Below is a set of records; print all of them exactly as written.

··· GIVEN RECORDS ···

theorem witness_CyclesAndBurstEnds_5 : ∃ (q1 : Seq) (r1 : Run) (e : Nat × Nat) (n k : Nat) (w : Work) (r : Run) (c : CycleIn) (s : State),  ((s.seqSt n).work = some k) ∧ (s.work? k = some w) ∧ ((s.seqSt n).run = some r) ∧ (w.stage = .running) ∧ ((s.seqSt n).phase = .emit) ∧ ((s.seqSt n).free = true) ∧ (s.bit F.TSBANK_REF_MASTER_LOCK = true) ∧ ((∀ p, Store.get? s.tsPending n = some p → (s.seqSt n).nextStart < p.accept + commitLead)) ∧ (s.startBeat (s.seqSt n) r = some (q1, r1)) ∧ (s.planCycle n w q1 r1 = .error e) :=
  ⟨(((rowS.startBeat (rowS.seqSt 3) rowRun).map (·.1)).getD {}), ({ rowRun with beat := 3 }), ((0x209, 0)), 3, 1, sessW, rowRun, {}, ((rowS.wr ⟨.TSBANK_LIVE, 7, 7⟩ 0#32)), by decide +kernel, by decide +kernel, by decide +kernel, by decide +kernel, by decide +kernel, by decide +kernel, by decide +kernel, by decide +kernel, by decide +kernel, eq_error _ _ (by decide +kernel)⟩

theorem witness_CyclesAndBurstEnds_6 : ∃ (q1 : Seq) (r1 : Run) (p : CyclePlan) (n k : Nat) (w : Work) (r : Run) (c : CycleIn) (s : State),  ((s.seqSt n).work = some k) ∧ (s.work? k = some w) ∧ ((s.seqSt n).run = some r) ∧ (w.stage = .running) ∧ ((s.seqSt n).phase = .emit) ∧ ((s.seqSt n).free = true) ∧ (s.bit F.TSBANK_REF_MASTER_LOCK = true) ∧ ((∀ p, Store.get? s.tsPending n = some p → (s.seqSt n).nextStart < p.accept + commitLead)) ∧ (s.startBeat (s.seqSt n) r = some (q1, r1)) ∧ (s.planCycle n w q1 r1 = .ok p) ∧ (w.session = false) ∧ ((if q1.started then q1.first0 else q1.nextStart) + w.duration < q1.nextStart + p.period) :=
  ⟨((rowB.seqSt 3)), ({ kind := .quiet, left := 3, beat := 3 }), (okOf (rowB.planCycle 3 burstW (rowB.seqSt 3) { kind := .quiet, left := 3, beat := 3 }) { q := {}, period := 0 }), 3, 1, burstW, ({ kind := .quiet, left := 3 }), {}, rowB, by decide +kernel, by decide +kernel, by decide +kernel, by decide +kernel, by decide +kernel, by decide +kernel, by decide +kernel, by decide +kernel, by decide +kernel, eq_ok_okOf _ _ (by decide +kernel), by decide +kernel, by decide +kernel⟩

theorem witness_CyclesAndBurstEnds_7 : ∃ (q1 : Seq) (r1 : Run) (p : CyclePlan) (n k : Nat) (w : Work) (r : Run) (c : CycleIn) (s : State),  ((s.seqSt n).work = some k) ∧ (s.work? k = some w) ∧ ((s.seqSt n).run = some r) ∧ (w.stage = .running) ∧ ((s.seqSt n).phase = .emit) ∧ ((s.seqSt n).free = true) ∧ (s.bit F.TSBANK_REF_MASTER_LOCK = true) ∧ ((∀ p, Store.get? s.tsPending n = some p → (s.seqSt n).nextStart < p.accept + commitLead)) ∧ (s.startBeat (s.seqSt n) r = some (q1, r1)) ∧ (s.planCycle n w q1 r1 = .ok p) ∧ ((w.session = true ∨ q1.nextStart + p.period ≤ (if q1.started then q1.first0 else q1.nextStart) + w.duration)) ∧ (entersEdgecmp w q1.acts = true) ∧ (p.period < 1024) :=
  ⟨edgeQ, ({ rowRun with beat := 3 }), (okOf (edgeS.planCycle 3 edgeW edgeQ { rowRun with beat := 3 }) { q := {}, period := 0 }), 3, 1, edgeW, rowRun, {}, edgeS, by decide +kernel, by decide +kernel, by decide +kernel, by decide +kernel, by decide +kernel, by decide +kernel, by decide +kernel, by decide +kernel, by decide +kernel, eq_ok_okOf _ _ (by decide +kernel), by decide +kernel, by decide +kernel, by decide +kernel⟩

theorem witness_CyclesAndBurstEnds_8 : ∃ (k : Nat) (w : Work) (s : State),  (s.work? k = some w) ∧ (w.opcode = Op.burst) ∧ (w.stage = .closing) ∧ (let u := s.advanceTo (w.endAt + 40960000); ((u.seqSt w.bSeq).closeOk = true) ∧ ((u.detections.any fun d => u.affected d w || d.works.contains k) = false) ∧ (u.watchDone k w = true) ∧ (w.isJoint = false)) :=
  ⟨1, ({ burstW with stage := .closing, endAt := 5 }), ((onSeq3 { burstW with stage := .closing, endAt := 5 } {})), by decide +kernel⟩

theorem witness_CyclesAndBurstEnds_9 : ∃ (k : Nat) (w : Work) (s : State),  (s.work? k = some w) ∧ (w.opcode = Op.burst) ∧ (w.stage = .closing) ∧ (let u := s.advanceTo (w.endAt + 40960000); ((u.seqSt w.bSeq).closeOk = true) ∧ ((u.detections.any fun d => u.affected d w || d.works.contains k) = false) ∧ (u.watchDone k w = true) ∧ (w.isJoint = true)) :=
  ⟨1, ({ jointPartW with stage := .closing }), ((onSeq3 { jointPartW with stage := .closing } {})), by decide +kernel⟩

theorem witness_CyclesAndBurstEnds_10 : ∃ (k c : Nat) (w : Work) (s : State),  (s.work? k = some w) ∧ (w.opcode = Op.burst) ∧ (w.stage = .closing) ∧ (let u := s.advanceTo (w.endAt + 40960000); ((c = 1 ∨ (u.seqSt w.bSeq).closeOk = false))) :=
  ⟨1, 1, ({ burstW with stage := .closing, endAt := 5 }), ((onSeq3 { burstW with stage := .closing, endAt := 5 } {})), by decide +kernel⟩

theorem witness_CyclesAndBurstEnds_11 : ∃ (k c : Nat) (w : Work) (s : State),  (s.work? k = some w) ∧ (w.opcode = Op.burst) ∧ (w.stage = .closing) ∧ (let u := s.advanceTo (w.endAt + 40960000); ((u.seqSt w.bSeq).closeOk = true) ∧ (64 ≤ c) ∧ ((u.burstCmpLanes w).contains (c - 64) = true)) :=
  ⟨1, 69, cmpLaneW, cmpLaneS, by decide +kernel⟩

···

__EXERCISE OUTPUT__.
theorem witness_CyclesAndBurstEnds_5 : ∃ (q1 : Seq) (r1 : Run) (e : Nat × Nat) (n k : Nat) (w : Work) (r : Run) (c : CycleIn) (s : State),  ((s.seqSt n).work = some k) ∧ (s.work? k = some w) ∧ ((s.seqSt n).run = some r) ∧ (w.stage = .running) ∧ ((s.seqSt n).phase = .emit) ∧ ((s.seqSt n).free = true) ∧ (s.bit F.TSBANK_REF_MASTER_LOCK = true) ∧ ((∀ p, Store.get? s.tsPending n = some p → (s.seqSt n).nextStart < p.accept + commitLead)) ∧ (s.startBeat (s.seqSt n) r = some (q1, r1)) ∧ (s.planCycle n w q1 r1 = .error e) :=
  ⟨(((rowS.startBeat (rowS.seqSt 3) rowRun).map (·.1)).getD {}), ({ rowRun with beat := 3 }), ((0x209, 0)), 3, 1, sessW, rowRun, {}, ((rowS.wr ⟨.TSBANK_LIVE, 7, 7⟩ 0#32)), by decide +kernel, by decide +kernel, by decide +kernel, by decide +kernel, by decide +kernel, by decide +kernel, by decide +kernel, by decide +kernel, by decide +kernel, eq_error _ _ (by decide +kernel)⟩

theorem witness_CyclesAndBurstEnds_6 : ∃ (q1 : Seq) (r1 : Run) (p : CyclePlan) (n k : Nat) (w : Work) (r : Run) (c : CycleIn) (s : State),  ((s.seqSt n).work = some k) ∧ (s.work? k = some w) ∧ ((s.seqSt n).run = some r) ∧ (w.stage = .running) ∧ ((s.seqSt n).phase = .emit) ∧ ((s.seqSt n).free = true) ∧ (s.bit F.TSBANK_REF_MASTER_LOCK = true) ∧ ((∀ p, Store.get? s.tsPending n = some p → (s.seqSt n).nextStart < p.accept + commitLead)) ∧ (s.startBeat (s.seqSt n) r = some (q1, r1)) ∧ (s.planCycle n w q1 r1 = .ok p) ∧ (w.session = false) ∧ ((if q1.started then q1.first0 else q1.nextStart) + w.duration < q1.nextStart + p.period) :=
  ⟨((rowB.seqSt 3)), ({ kind := .quiet, left := 3, beat := 3 }), (okOf (rowB.planCycle 3 burstW (rowB.seqSt 3) { kind := .quiet, left := 3, beat := 3 }) { q := {}, period := 0 }), 3, 1, burstW, ({ kind := .quiet, left := 3 }), {}, rowB, by decide +kernel, by decide +kernel, by decide +kernel, by decide +kernel, by decide +kernel, by decide +kernel, by decide +kernel, by decide +kernel, by decide +kernel, eq_ok_okOf _ _ (by decide +kernel), by decide +kernel, by decide +kernel⟩

theorem witness_CyclesAndBurstEnds_7 : ∃ (q1 : Seq) (r1 : Run) (p : CyclePlan) (n k : Nat) (w : Work) (r : Run) (c : CycleIn) (s : State),  ((s.seqSt n).work = some k) ∧ (s.work? k = some w) ∧ ((s.seqSt n).run = some r) ∧ (w.stage = .running) ∧ ((s.seqSt n).phase = .emit) ∧ ((s.seqSt n).free = true) ∧ (s.bit F.TSBANK_REF_MASTER_LOCK = true) ∧ ((∀ p, Store.get? s.tsPending n = some p → (s.seqSt n).nextStart < p.accept + commitLead)) ∧ (s.startBeat (s.seqSt n) r = some (q1, r1)) ∧ (s.planCycle n w q1 r1 = .ok p) ∧ ((w.session = true ∨ q1.nextStart + p.period ≤ (if q1.started then q1.first0 else q1.nextStart) + w.duration)) ∧ (entersEdgecmp w q1.acts = true) ∧ (p.period < 1024) :=
  ⟨edgeQ, ({ rowRun with beat := 3 }), (okOf (edgeS.planCycle 3 edgeW edgeQ { rowRun with beat := 3 }) { q := {}, period := 0 }), 3, 1, edgeW, rowRun, {}, edgeS, by decide +kernel, by decide +kernel, by decide +kernel, by decide +kernel, by decide +kernel, by decide +kernel, by decide +kernel, by decide +kernel, by decide +kernel, eq_ok_okOf _ _ (by decide +kernel), by decide +kernel, by decide +kernel, by decide +kernel⟩

theorem witness_CyclesAndBurstEnds_8 : ∃ (k : Nat) (w : Work) (s : State),  (s.work? k = some w) ∧ (w.opcode = Op.burst) ∧ (w.stage = .closing) ∧ (let u := s.advanceTo (w.endAt + 40960000); ((u.seqSt w.bSeq).closeOk = true) ∧ ((u.detections.any fun d => u.affected d w || d.works.contains k) = false) ∧ (u.watchDone k w = true) ∧ (w.isJoint = false)) :=
  ⟨1, ({ burstW with stage := .closing, endAt := 5 }), ((onSeq3 { burstW with stage := .closing, endAt := 5 } {})), by decide +kernel⟩

theorem witness_CyclesAndBurstEnds_9 : ∃ (k : Nat) (w : Work) (s : State),  (s.work? k = some w) ∧ (w.opcode = Op.burst) ∧ (w.stage = .closing) ∧ (let u := s.advanceTo (w.endAt + 40960000); ((u.seqSt w.bSeq).closeOk = true) ∧ ((u.detections.any fun d => u.affected d w || d.works.contains k) = false) ∧ (u.watchDone k w = true) ∧ (w.isJoint = true)) :=
  ⟨1, ({ jointPartW with stage := .closing }), ((onSeq3 { jointPartW with stage := .closing } {})), by decide +kernel⟩

theorem witness_CyclesAndBurstEnds_10 : ∃ (k c : Nat) (w : Work) (s : State),  (s.work? k = some w) ∧ (w.opcode = Op.burst) ∧ (w.stage = .closing) ∧ (let u := s.advanceTo (w.endAt + 40960000); ((c = 1 ∨ (u.seqSt w.bSeq).closeOk = false))) :=
  ⟨1, 1, ({ burstW with stage := .closing, endAt := 5 }), ((onSeq3 { burstW with stage := .closing, endAt := 5 } {})), by decide +kernel⟩

theorem witness_CyclesAndBurstEnds_11 : ∃ (k c : Nat) (w : Work) (s : State),  (s.work? k = some w) ∧ (w.opcode = Op.burst) ∧ (w.stage = .closing) ∧ (let u := s.advanceTo (w.endAt + 40960000); ((u.seqSt w.bSeq).closeOk = true) ∧ (64 ≤ c) ∧ ((u.burstCmpLanes w).contains (c - 64) = true)) :=
  ⟨1, 69, cmpLaneW, cmpLaneS, by decide +kernel⟩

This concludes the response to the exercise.